Die (vor allem politischen) Überlebenden der Konzentrationslager kämpften um ein Gedenken, das der deutschen Bevölkerung dauerhaft vor Augen führen sollte, wovor sie zwölf Jahre lang die Augen verschlossen gehalten hatte. Dieses Gedenken sollte moralisch grundiert sein und einen Läuterungsweg darstellen. So ist auch heute noch das Internationale Mahnmal zu lesen, das auf dem früheren Appellplatz in der KZ-Gedenkstätte Dachau steht. Der Schwur „Nie wieder“ galt für politische, rassische und religiöse Verfolgung. Gesellschaftliche Außenseiter bliebe jedoch gesellschaftliche Außenseiter und etliche andere Gruppen wie etwa Homosexuelle hatten im Gedenkkanon keinen Platz. So lautete letztlich die Begründung des Comité International de Dachau (CID) für die Ablehnung der Anbringung eines symbolischen rosa Winkels am Internationalen Mahnmal (1968). Er fehlt bis heute – und das ist heute für die Referenten und Referentinnen der Gedenkstätte Anlass, die Besucher auf die Leerstelle (das ist sie im wahrsten Sinne des Wortes, denn das bereits von der Künstlerin installierte Metalldreieck blieb leer) hinzuweisen.

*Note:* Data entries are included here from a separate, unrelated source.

/-- HBM_READ (R406): a line at a device address, with the errors its cells show. -/
def doHbmRead (a : Nat) (err : List (Nat × Nat)) (s : State) : State :=
  match groupOf a with
  | none => s.answer St.OOB
  | some _ =>
    let (s, bs, p, _) := s.hbmLine (a / 64 * 64) err
    s.answer (if p then St.POISON else St.OK) 0 bs p

/-- HBM_MASKED_WRITE (R350, R351, R405): one read-modify-write of a line; bit i of the mask enables bit i of the line. -/
def doHbmMaskedWrite (a : Nat) (data : List Byte) (mask : Nat) (poison : Bool) (s : State) : State :=
  match groupOf a with
  | none => s.answer St.OOB
  | some _ =>
    let line := a / 64 * 64
    let old := s.bytesAt line 64
    let new := (enum old).map (fun e =>
      let m : Byte := BitVec.ofNat 8 (mask >>> (8 * e.1))
      (e.2 &&& ~~~m) ||| (data.getD e.1 0#8 &&& m))
    let whole := decide (mask % 2 ^ 512 = 2 ^ 512 - 1)
    let keep := s.marked line && !whole
    (s.store line new (poison || keep)).answer St.OK

/-- Lines of a pseudo-channel: 18,874,368 (R408). -/
def pchLines : Nat := 18874368

/-- The device address of line i of a pseudo-channel (R399). -/
def pchLine (ch i : Nat) : Nat :=
  let p := 64 * i
  groupBase (ch / 4) + (((p >>> 8) <<< 10) + (ch % 4) * 256 + p % 256)

/-- A device line lies on a pseudo-channel. -/
def onPch (ch line : Nat) : Bool :=
  match groupOf line with
  | some g => decide ((pchOf g (line - groupBase g)).1 = ch)
  | none => false

/-- PATROL_READ (R408-R410): pseudo-channel ch (0 to 63) reads its next line and writes back a correction. -/
def doPatrolRead (ch : Nat) (err : List (Nat × Nat)) (s : State) : State :=
  let st := ch / 32
  if ch ≥ 64 ∨ !flag (s.reg (Reg.HBMC_STATUS st)) 3 then s
  else
    let i := Tab.get nat0 s.mem.patrolAt ch
    let line := pchLine ch i
    let (s, _, _, fixed) := s.hbmLine line err
    let s :=
      if fixed then
        let twice := (s.mem.patrolPrev.getD st []).elem line
        let s := s.modMem (fun m => { m with patrolNow := modAt m.patrolNow st (addNew line) })
        if twice then s.retirePage st (hbmPage line) false else s
      else s
    if i + 1 < pchLines then s.modMem (fun m => { m with patrolAt := Tab.set nat0 m.patrolAt ch (i + 1) })
    else
      let here := fun (l : Nat) => onPch ch l
      let s := s.modMem (fun m => { m with
        patrolAt := Tab.set nat0 m.patrolAt ch 0
        patrolPrev := modAt m.patrolPrev st (fun ls => ls.filter (fun l => !here l) ++ (m.patrolNow.getD st []).filter here)
        patrolNow := modAt m.patrolNow st (fun ls => ls.filter (fun l => !here l))
        pinErrs := m.pinErrs.filter (fun e => !here e.2.2) })
      if ch % 32 = 31 then s.bump (Reg.HBMC_PATROL_PASS_COUNT st) else s

/-- Words of a bank of SRAM kind m: 0 scratchpad bank, 1 Ledger block, 2 tile store, 3 line buffers (R407, R420). -/
def sramWords (m : Nat) : Nat := match m with | 0 => 384 * 512 | 1 => 131072 | 2 => 262144 | _ => 1

/-- SRAM banks of a kind: scratchpad banks, Ledger blocks, tile stores; the line buffers of the camera pipes (R408, log entry 61). -/
def sramBanks (m : Nat) : Nat := match m with | 0 => 128 | 1 => 16 | 2 => 12 | 3 => 4 | _ => 0
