-- ==== Sys2Proof/Certificates/Slice0/Obligations.lean ====
section
/-! DEFINITION. What is to be proved of the machine: the rules of the spec about its registers, harbour time, quays, frames, memory, engines,
fleet, safety island, recovery, boot and power, each as one statement. `s.after t` is the state `t` with harbour time, the cold reset and the queue
as they are in `s`: no command but the time base's and the resets' changes them. -/
open Sys2Proof Sys2Proof.Machine

/-- For every command c and state s: the step of a state with c at the front of its queue is exec of c on that state with the rest of the
queue. The queue is the model's own (log entry 1). -/
def Obligations.StepRunsFrontCommand : Prop :=
  ∀ (c : Instr) (rest : List Instr) (s : State), s.pending = c :: rest → step s = exec c { s with pending := rest }

/-- For every command and state: exec answers a next state, never a fault or a refusal, and the queue of waiting commands is unchanged. -/
def Obligations.CommandsAnswerAndKeepQueue : Prop :=
  ∀ (c : Instr) (s : State), ∃ t, exec c s = .next t ∧ t.pending = s.pending

/-- With no command waiting and PORST_N high, a step changes harbour time's record alone (the outputs and the reply of the last command are
gone): now advances by 2 ns when nothing is left to slew, and by 1 to 3 ns otherwise; a slew that is gathering moves the slewed phase by
at most 1 ns. While PORST_N is low nothing but the outputs and the reply changes. That an empty queue stands for one cycle is the model's
choice (log entry 1). -/
def Obligations.IdleCycleAdvancesHarbourTime : Prop :=
  (∀ s : State, s.pending = [] → s.coldHeld = false →
    ∃ u : TimeState, step s = .next { s with out := [], reply := none, time := u } ∧
      (s.time.slew = 0 → u.now = s.time.now + 2 ∧ u.slew = 0) ∧ s.time.now + 1 ≤ u.now ∧ u.now ≤ s.time.now + 3 ∧
      ((u.now : Int) - s.time.now - 2 = s.time.slew - u.slew) ∧ u.locked = s.time.locked ∧ u.step = s.time.step) ∧
  (∀ s : State, s.pending = [] → s.coldHeld = true → step s = .next { s with out := [], reply := none })

/-- State.reset: every register reads its reset value, every quay is EMPTY at tide 0 with no chart, harbour time is 0, the fault FIFO is
empty, no reset holds the device, every byte of memory reads 0 (the model's choice, log entry 3), every sparse table is in canonical form
and the queue is empty. -/
def Obligations.ResetStateIsAsColdReset : Prop :=
  (∀ a, State.reset.reg a = regReset a) ∧ (∀ q : Fin 4, State.reset.quays[q] = Quay.reset) ∧ Quay.reset.st = .empty ∧
  Quay.reset.tide = 0#8 ∧ Quay.reset.chart = none ∧ State.reset.time.now = 0 ∧ State.reset.faultFifo = [] ∧
  State.reset.awake = true ∧ (∀ a, Tab.get byte0 State.reset.mem.bytes a = 0#8) ∧ State.reset.tablesWf = true ∧
  State.reset.coldWf = true ∧ State.reset.pending = []

/-- An invariant of every step: while PORST_N is low every register, memory and unit holds its reset value (but for what no reset touches:
fuses and boot medium, the hold of a critical trip, the die sensors' samples and a recorded self-fault), and every command that waits is
well formed. The last three are the model's reading (log entries on cold reset). -/
def Obligations.ColdResetHoldsTheDevice : Prop :=
  ∀ s t : State, s.coldWf = true → s.pendingWf = true → step s = .next t → t.coldWf = true ∧ t.pendingWf = true

/-- For every state and every step from it, whatever command is at the front of the queue: either the device is then held in cold reset, or
harbour time is no less than before. -/
def Obligations.HarbourTimeNeverDecreases : Prop :=
  ∀ s t : State, step s = .next t → t.coldHeld = true ∨ s.time.now ≤ t.time.now
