-- ==== Sys2Proof/Laws/State.lean ====
section
/-! SUPPORT. One lemma per field of State and update: what an update changes is said by its definition, and every other field is as it was. The proofs are (rfl), not
rfl, so that simp rewrites with them and does not compare states by evaluation. -/
namespace Sys2Proof.Machine

/-! setReg changes regs alone. -/

@[simp] theorem State.setReg_captures (s : State) (a : Nat) (v : Word) : (s.setReg a v).captures = s.captures := (rfl)
@[simp] theorem State.setReg_heldLo (s : State) (a : Nat) (v : Word) : (s.setReg a v).heldLo = s.heldLo := (rfl)
@[simp] theorem State.setReg_time (s : State) (a : Nat) (v : Word) : (s.setReg a v).time = s.time := (rfl)
@[simp] theorem State.setReg_out (s : State) (a : Nat) (v : Word) : (s.setReg a v).out = s.out := (rfl)
@[simp] theorem State.setReg_reply (s : State) (a : Nat) (v : Word) : (s.setReg a v).reply = s.reply := (rfl)
@[simp] theorem State.setReg_imsic (s : State) (a : Nat) (v : Word) : (s.setReg a v).imsic = s.imsic := (rfl)
@[simp] theorem State.setReg_quays (s : State) (a : Nat) (v : Word) : (s.setReg a v).quays = s.quays := (rfl)
@[simp] theorem State.setReg_faultFifo (s : State) (a : Nat) (v : Word) : (s.setReg a v).faultFifo = s.faultFifo := (rfl)
@[simp] theorem State.setReg_mem (s : State) (a : Nat) (v : Word) : (s.setReg a v).mem = s.mem := (rfl)
@[simp] theorem State.setReg_salv (s : State) (a : Nat) (v : Word) : (s.setReg a v).salv = s.salv := (rfl)
@[simp] theorem State.setReg_shadows (s : State) (a : Nat) (v : Word) : (s.setReg a v).shadows = s.shadows := (rfl)
@[simp] theorem State.setReg_customs (s : State) (a : Nat) (v : Word) : (s.setReg a v).customs = s.customs := (rfl)
@[simp] theorem State.setReg_cam (s : State) (a : Nat) (v : Word) : (s.setReg a v).cam = s.cam := (rfl)
@[simp] theorem State.setReg_camp (s : State) (a : Nat) (v : Word) : (s.setReg a v).camp = s.camp := (rfl)
@[simp] theorem State.setReg_vis (s : State) (a : Nat) (v : Word) : (s.setReg a v).vis = s.vis := (rfl)
@[simp] theorem State.setReg_ledger (s : State) (a : Nat) (v : Word) : (s.setReg a v).ledger = s.ledger := (rfl)
@[simp] theorem State.setReg_snd (s : State) (a : Nat) (v : Word) : (s.setReg a v).snd = s.snd := (rfl)
@[simp] theorem State.setReg_edge (s : State) (a : Nat) (v : Word) : (s.setReg a v).edge = s.edge := (rfl)
@[simp] theorem State.setReg_prog (s : State) (a : Nat) (v : Word) : (s.setReg a v).prog = s.prog := (rfl)
@[simp] theorem State.setReg_tender (s : State) (a : Nat) (v : Word) : (s.setReg a v).tender = s.tender := (rfl)
@[simp] theorem State.setReg_timers (s : State) (a : Nat) (v : Word) : (s.setReg a v).timers = s.timers := (rfl)
@[simp] theorem State.setReg_onnak (s : State) (a : Nat) (v : Word) : (s.setReg a v).onnak = s.onnak := (rfl)
@[simp] theorem State.setReg_eth (s : State) (a : Nat) (v : Word) : (s.setReg a v).eth = s.eth := (rfl)
@[simp] theorem State.setReg_gptp (s : State) (a : Nat) (v : Word) : (s.setReg a v).gptp = s.gptp := (rfl)
@[simp] theorem State.setReg_cg (s : State) (a : Nat) (v : Word) : (s.setReg a v).cg = s.cg := (rfl)
@[simp] theorem State.setReg_pmc (s : State) (a : Nat) (v : Word) : (s.setReg a v).pmc = s.pmc := (rfl)
@[simp] theorem State.setReg_coldHeld (s : State) (a : Nat) (v : Word) : (s.setReg a v).coldHeld = s.coldHeld := (rfl)
@[simp] theorem State.setReg_warmHeld (s : State) (a : Nat) (v : Word) : (s.setReg a v).warmHeld = s.warmHeld := (rfl)
@[simp] theorem State.setReg_free (s : State) (a : Nat) (v : Word) : (s.setReg a v).free = s.free := (rfl)
@[simp] theorem State.setReg_pending (s : State) (a : Nat) (v : Word) : (s.setReg a v).pending = s.pending := (rfl)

Seit den 1980er Jahren nahm langsam auch die neu etablierte homosexuelle Szene Kenntnis von dieser Situation und begann die einstmalige Ausgrenzung umzuwandeln. Aus „schwule Sau“ wurde „schwuler Stolz“ und der rosa Winkel wurde in ein Symbol verwandelt, mit dem einem reformunwilligen Staat vor Augen geführt wurde, dass der § 175 immer noch existierte und gesellschaftliche Ausgrenzung immer noch funktionierte. Sticker, Plakate, Transparente aus den 1980er und 1990er Jahren zeigen deutlich eine Dominanz des Rosa-Winkel-Symbols, der dann später von der Regenbogenflagge abgelöst wurde. Der Kampf um die Aufstellung eines Rosa-Winkel-Gedenksteins verlief in keiner anderen Gedenkstätte als in Dachau so heftig und so langwierig.

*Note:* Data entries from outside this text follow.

-- ==== Sys2Proof/Laws/Ops.lean ====
section
/-! SUPPORT. What the shared operations over registers, events and outputs can do, said once each, and what a command that no reset
absorbs answers. -/
namespace Sys2Proof.Machine

/-! Registers (R10, R20). -/

/-- A register reads as the value stored in it; storing it leaves every other register alone. -/
theorem State.reg_setReg (s : State) (a : Nat) (v : Word) (r : Nat) : (s.setReg a v).reg r = if r = a then v else s.reg r :=
  Tab.get_set regReset s.regs a v r

@[simp] theorem State.reg_setReg_same (s : State) (a : Nat) (v : Word) : (s.setReg a v).reg a = v := by simp [State.reg_setReg]
theorem State.reg_setReg_ne (s : State) (a : Nat) (v : Word) (r : Nat) (h : r ≠ a) : (s.setReg a v).reg r = s.reg r := by
  simp [State.reg_setReg, h]
theorem State.reg_put (s : State) (a v r : Nat) : (s.put a v).reg r = if r = a then w32 v else s.reg r := State.reg_setReg s a _ r
theorem State.reg_bump (s : State) (a r : Nat) : (s.bump a).reg r = if r = a then satInc (s.reg a) 1 else s.reg r :=
  State.reg_setReg s a _ r
theorem State.reg_bumpBy (s : State) (a n r : Nat) : (s.bumpBy a n).reg r = if r = a then satInc (s.reg a) n else s.reg r :=
  State.reg_setReg s a _ r
theorem State.reg_wrapBy (s : State) (a n r : Nat) : (s.wrapBy a n).reg r = if r = a then s.reg a + w32 n else s.reg r :=
  State.reg_setReg s a _ r
theorem State.reg_setBits (s : State) (a hi lo v r : Nat) :
    (s.setBits a hi lo v).reg r = if r = a then setFld (s.reg a) hi lo v else s.reg r := State.reg_setReg s a _ r

/-- Every store to a register keeps the register file's canonical form. -/
theorem State.setReg_regs_wf (s : State) (a : Nat) (v : Word) (h : Tab.wf regReset s.regs = true) :
    Tab.wf regReset (s.setReg a v).regs = true := Tab.wf_set regReset s.regs a v h

/-! Updates of a quay. -/

@[simp] theorem State.setQuay_quays (s : State) (q : Fin 4) (x : Quay) : (s.setQuay q x).quays[q] = x := by
  simp [State.setQuay]
theorem State.setQuay_quays_ne (s : State) (q r : Fin 4) (x : Quay) (h : q ≠ r) : (s.setQuay q x).quays[r] = s.quays[r] := by
  have : q.val ≠ r.val := fun e => h (Fin.ext e)
  simp [State.setQuay, this]
@[simp] theorem State.modQuay_quays (s : State) (q : Fin 4) (f : Quay → Quay) : (s.modQuay q f).quays[q] = f s.quays[q] := by
  simp [State.modQuay, State.setQuay]
theorem State.modQuay_quays_ne (s : State) (q r : Fin 4) (f : Quay → Quay) (h : q ≠ r) : (s.modQuay q f).quays[r] = s.quays[r] :=
  State.setQuay_quays_ne s q r _ h

/-! What a command answers. -/

theorem State.awake_iff (s : State) : s.awake = true ↔ s.coldHeld = false ∧ s.warmHeld = false := by
  simp [State.awake]

/-- A command that no reset absorbs answers its effect, with harbour time, the cold reset and the queue as they were. -/
theorem act_eq (f : State → State) (s : State) (h : s.awake = true) : act f s = .next (s.after (f s.begin)) := by
  obtain ⟨h1, h2⟩ := (State.awake_iff s).mp h
  unfold act
  simp [h1, h2]
  rfl

/-- The same for a command that a device warm reset does not stop. -/
theorem actAlive_eq (f : State → State) (s : State) (h : s.coldHeld = false) : actAlive f s = .next (s.after (f s.begin)) := by
  unfold actAlive
  simp [h]
  rfl

/-- The same for a bus access. -/
theorem actBus_eq (ini : Initiator) (a : Nat) (f : State → State) (s : State) (h : s.awake = true) :
    actBus ini a f s = .next (s.after (f s.begin)) := by
  unfold actBus
  split
  · exact actAlive_eq f s ((State.awake_iff s).mp h).1
  · exact act_eq f s h

/-- An absorbed command answers the state with the outputs and the reply of the last command gone. -/
theorem act_held (f : State → State) (s : State) (h : s.awake = false) : act f s = .next s.begin := by
  unfold act
  have : (s.coldHeld || s.warmHeld) = true := by
    cases h1 : s.coldHeld <;> cases h2 : s.warmHeld <;> simp_all [State.awake]
  simp only [this, if_true]
  rfl

/-- Whatever a command's effect is, it answers a next state. -/
theorem act_next (f : State → State) (s : State) : ∃ t, act f s = .next t := ⟨_, rfl⟩
theorem actAlive_next (f : State → State) (s : State) : ∃ t, actAlive f s = .next t := ⟨_, rfl⟩

/-- What a command answers keeps a part of the state that its effect keeps. -/
theorem act_keeps {α : Type} (g : State → α) (hb : ∀ s, g s.begin = g s) (ha : ∀ s t : State, g (s.after t) = g t)
    (f : State → State) (s : State) (h : g (f s.begin) = g s) : ∃ t, act f s = .next t ∧ g t = g s := by
  by_cases hs : s.awake = true
  · exact ⟨_, act_eq f s hs, by rw [ha, h]⟩
  · exact ⟨_, act_held f s (by simpa using hs), hb s⟩


/-! A collision changes a counter alone (R16). -/

@[simp] theorem State.collide_captures (s : State) (a : Nat) : (s.collide a).captures = s.captures := by
  rw [State.collide, State.bump_captures]
@[simp] theorem State.collide_heldLo (s : State) (a : Nat) : (s.collide a).heldLo = s.heldLo := by
  rw [State.collide, State.bump_heldLo]
@[simp] theorem State.collide_time (s : State) (a : Nat) : (s.collide a).time = s.time := by
  rw [State.collide, State.bump_time]
@[simp] theorem State.collide_out (s : State) (a : Nat) : (s.collide a).out = s.out := by
  rw [State.collide, State.bump_out]
@[simp] theorem State.collide_reply (s : State) (a : Nat) : (s.collide a).reply = s.reply := by
  rw [State.collide, State.bump_reply]
@[simp] theorem State.collide_imsic (s : State) (a : Nat) : (s.collide a).imsic = s.imsic := by
  rw [State.collide, State.bump_imsic]
@[simp] theorem State.collide_quays (s : State) (a : Nat) : (s.collide a).quays = s.quays := by
  rw [State.collide, State.bump_quays]
@[simp] theorem State.collide_faultFifo (s : State) (a : Nat) : (s.collide a).faultFifo = s.faultFifo := by
  rw [State.collide, State.bump_faultFifo]
@[simp] theorem State.collide_mem (s : State) (a : Nat) : (s.collide a).mem = s.mem := by
  rw [State.collide, State.bump_mem]
@[simp] theorem State.collide_salv (s : State) (a : Nat) : (s.collide a).salv = s.salv := by
  rw [State.collide, State.bump_salv]
@[simp] theorem State.collide_shadows (s : State) (a : Nat) : (s.collide a).shadows = s.shadows := by
  rw [State.collide, State.bump_shadows]
@[simp] theorem State.collide_customs (s : State) (a : Nat) : (s.collide a).customs = s.customs := by
  rw [State.collide, State.bump_customs]
@[simp] theorem State.collide_cam (s : State) (a : Nat) : (s.collide a).cam = s.cam := by
  rw [State.collide, State.bump_cam]
@[simp] theorem State.collide_camp (s : State) (a : Nat) : (s.collide a).camp = s.camp := by
  rw [State.collide, State.bump_camp]
@[simp] theorem State.collide_vis (s : State) (a : Nat) : (s.collide a).vis = s.vis := by
  rw [State.collide, State.bump_vis]
@[simp] theorem State.collide_ledger (s : State) (a : Nat) : (s.collide a).ledger = s.ledger := by
  rw [State.collide, State.bump_ledger]
@[simp] theorem State.collide_snd (s : State) (a : Nat) : (s.collide a).snd = s.snd := by
  rw [State.collide, State.bump_snd]
@[simp] theorem State.collide_edge (s : State) (a : Nat) : (s.collide a).edge = s.edge := by
  rw [State.collide, State.bump_edge]
@[simp] theorem State.collide_prog (s : State) (a : Nat) : (s.collide a).prog = s.prog := by
  rw [State.collide, State.bump_prog]
@[simp] theorem State.collide_tender (s : State) (a : Nat) : (s.collide a).tender = s.tender := by
  rw [State.collide, State.bump_tender]
@[simp] theorem State.collide_timers (s : State) (a : Nat) : (s.collide a).timers = s.timers := by
  rw [State.collide, State.bump_timers]
@[simp] theorem State.collide_onnak (s : State) (a : Nat) : (s.collide a).onnak = s.onnak := by
  rw [State.collide, State.bump_onnak]
@[simp] theorem State.collide_eth (s : State) (a : Nat) : (s.collide a).eth = s.eth := by
  rw [State.collide, State.bump_eth]
@[simp] theorem State.collide_gptp (s : State) (a : Nat) : (s.collide a).gptp = s.gptp := by
  rw [State.collide, State.bump_gptp]
@[simp] theorem State.collide_cg (s : State) (a : Nat) : (s.collide a).cg = s.cg := by
  rw [State.collide, State.bump_cg]
@[simp] theorem State.collide_pmc (s : State) (a : Nat) : (s.collide a).pmc = s.pmc := by
  rw [State.collide, State.bump_pmc]
@[simp] theorem State.collide_coldHeld (s : State) (a : Nat) : (s.collide a).coldHeld = s.coldHeld := by
  rw [State.collide, State.bump_coldHeld]
@[simp] theorem State.collide_warmHeld (s : State) (a : Nat) : (s.collide a).warmHeld = s.warmHeld := by
  rw [State.collide, State.bump_warmHeld]
@[simp] theorem State.collide_free (s : State) (a : Nat) : (s.collide a).free = s.free := by
  rw [State.collide, State.bump_free]
@[simp] theorem State.collide_pending (s : State) (a : Nat) : (s.collide a).pending = s.pending := by
  rw [State.collide, State.bump_pending]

Nach dem Vorbild der österreichischen Schwulengruppen, die 1984 in Mauthausen einen Stein mit der Inschrift „Totgeschlagen – totgeschwiegen“ aufstellten, wollten Münchner Schwulengruppen und einzelne Lesben das auch in Dachau verwirklichen. Auslöser war eine erste Ausstellung zur Geschichte der Homosexuellenverfolgung, die in der Evangelischen Versöhnungskirche auf dem Gelände der KZ-Gedenkstätte Ende 1984 stattfand. Die Verhandlungen der Aktivisten mit dem CID nahmen jedoch einen stockenden und schließlich unerfreulichen Verlauf, da das Thema auf den Versammlungen des CID immer wieder vertagt wurde. Der Unwille, sich damit zu beschäftigen, war deutlich herauszulesen. Die Vorkämpfer für ein angemessenes Gedenken versuchten mit Petitionen und politischer Lobbyarbeit ihrem Ziel näher zu kommen. Als nach zwei Jahren noch kein Ergebnis erkennbar war, wurde in Absprache mit den Grundbesitzern der bereits längst bestellte Rosa-Winkel-Gedenkstein vor der Evangelischen Versöhnungskirche aufgestellt.

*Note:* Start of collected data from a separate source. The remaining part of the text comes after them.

-- ==== Sys2Proof/Tests/Slice0.lean ====
section
/-! SUPPORT. The model's own tests: the well-formedness checks, and for every statement a concrete state and operands that meet its hypotheses. -/
namespace Sys2Proof.Tests
open Sys2Proof.Machine
set_option Elab.async false

/-- The device right after reset, and one second later. -/
abbrev s0 : State := State.reset
def s1 : State := { s0 with time := { s0.time with now := 1000000000 } }

/-- A small Moored chart: one stage on one engine, one window, two frames in flight, a period of 33 ms. -/
def cfg0 : QuayCfg := ⟨false, 2, false, 33000, 0, 900, 0, 0, 16, 2, 16, 1, 30000, 0⟩
def eng0 (cls inst : Nat) : EngineE := ⟨cls, inst, false, false, 0⟩
def stg0 : StageE := ⟨5, 0, 0xFFFF, [], [], 1000, 1, false, false, false, 0⟩
def chart0 (cls inst : Nat) (params : List ParamE) : Chart :=
  ⟨1, 0, 7, false, false, cfg0, [eng0 cls inst], [], [], [stg0], [⟨0, 1, false, 100, 20000⟩], [], [], [], [], none, params⟩
def chartP (cls inst : Nat) : Chart := { chart0 cls inst [] with cfg := { cfg0 with piloted := true } }

/-- Quay q of state s is in state st with a chart. -/
def inSt (s : State) (q : Fin 4) (st : QState) (c : Option Chart) : State := s.modQuay q (fun x => { x with st := st, chart := c })

/-- A frame in flight with one stage that runs. -/
def run0 : StageRun := ⟨0, true, false, false, none, [], [], 0, none, false, false⟩
def frm0 : FrameRec := ⟨3#32, 0, 0, true, false, false, false, false, [run0], [], [], [], false, false, false⟩

/-- A parameter record: n bytes, zero but for those given. -/
def rec0 (n : Nat) (ps : List (Nat × Byte)) : List Byte := (List.range n).map (fun i => ((ps.find? (fun p => p.1 = i)).map (·.2)).getD 0#8)

/-- Quay 1 in a state with a chart and frames in flight. -/
def quay1 (st : QState) (c : Chart) (fs : List FrameRec) : State := (inSt s1 1 st (some c)).modQuay 1 (fun x => { x with frames := fs })

/-- Quay 1 runs with receiver 0, whose context 0 takes RAW10 packets and injects patterns. -/
def camChart : Chart := chart0 Cls.CAMRX 0 [⟨0x0A, 0, 1, rec0 160 [(0x0C, 1), (0x11, 0x2B), (0x12, 4)]⟩]
def cam0 : State := quay1 .running camChart [frm0]
def sf0 : StreamFrame := ⟨3#32, 0, 0, 0, 0, 0, 0, 0, 0, 0, 0, false, false, none, false⟩
def camCur : State := { cam0.modCtx 0 (fun x => { x with cur := some sf0 }) with cam := { (cam0.modCtx 0 (fun x => { x with cur := some sf0 })).cam with ticks := [⟨1, 0, 3#32⟩] } }
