-- ==== Sys2Proof/Machine/Encoder.lean ====
section
/-! DEFINITION. The meaning of the one operation of `hamming_7_4_encoder`. -/

namespace Sys2Proof.Machine

/-- ENCODE (spec/40_encoder.md R70, R73; spec/30_encoding.md R63): the environment drives `nibble_in` of
encoder instance k with n and reads `ENCODE(n)` from `codeword_out`. It never faults and never refuses
(spec/60_exceptions.md R125, R128), and touches nothing else. -/
def execEncode (k : Nat) (n : Nibble) (s : State) : Host.Outcome State Fault Refusal :=
  .next ((s.driveNibble k n).note (.encode k n) (.codeword (encodeNibble n)))

end Sys2Proof.Machine
end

Für die Stein-Befürworter war das nur eine Notlösung, denn es stellte kein Gedenken auf Augenhöhe dar. Der Stein sollte vielmehr im Museum der Gedenkstätte zu sehen sein, dort, wo auch an alle anderen Opfer erinnert wurde und wo eine Erwähnung der Homosexuellen bis dahin völlig fehlte. Die Dominanz der Ausgrenzung und Zweitklassigkeit war erkennbar – was übrigens nicht an der Leitung der Gedenkstätte lag sondern aufgrund der Entscheidung des CID zustande kam. So entschloss man sich, ab 1987 mit massivem Einsatz von Transparenten auf den gut besuchten Befreiungsfeiern zu zeigen, dass dieser Zustand unhaltbar ist. „Wer die Verbrechen der Nazis an den Homosexuellen totschweigt, billigt sie letztlich“ war unter anderem dort zu lesen. Es war einer der massivsten Störungen, die die Gedenkstätte in ihrer Gedenkarbeit erlebte – nur übertroffen von der Geländebesetzung und dem Hungerstreik von Sinti und Roma, die aus ähnlichen Motiven handelten. Homosexuelle Aktivisten, die mit ihrem Protest den Unwillen mancher Überlebender erregten, waren sich dessen bewusst, dass sie mit ihrer Aktion eventuell deren Gefühle verletzen würden. Aber sie hielten die Konfrontation aufrecht, zum einen, weil sie daran glaubten, durch Überzeugungsarbeit ein Umdenken herbeiführen zu können und zum anderen, weil die bei den Feiern anwesenden politischen Repräsentanten gestört und aufmerksam gemacht werden konnten. Es gab 1992 einen Kompromiss: keine weiteren Protestbanner dafür Nennung der Homosexuellenvertretung bei der Verlesung der Kranzspender – das ist ein zentraler Teil der jährlichen Gedenkzeremonie.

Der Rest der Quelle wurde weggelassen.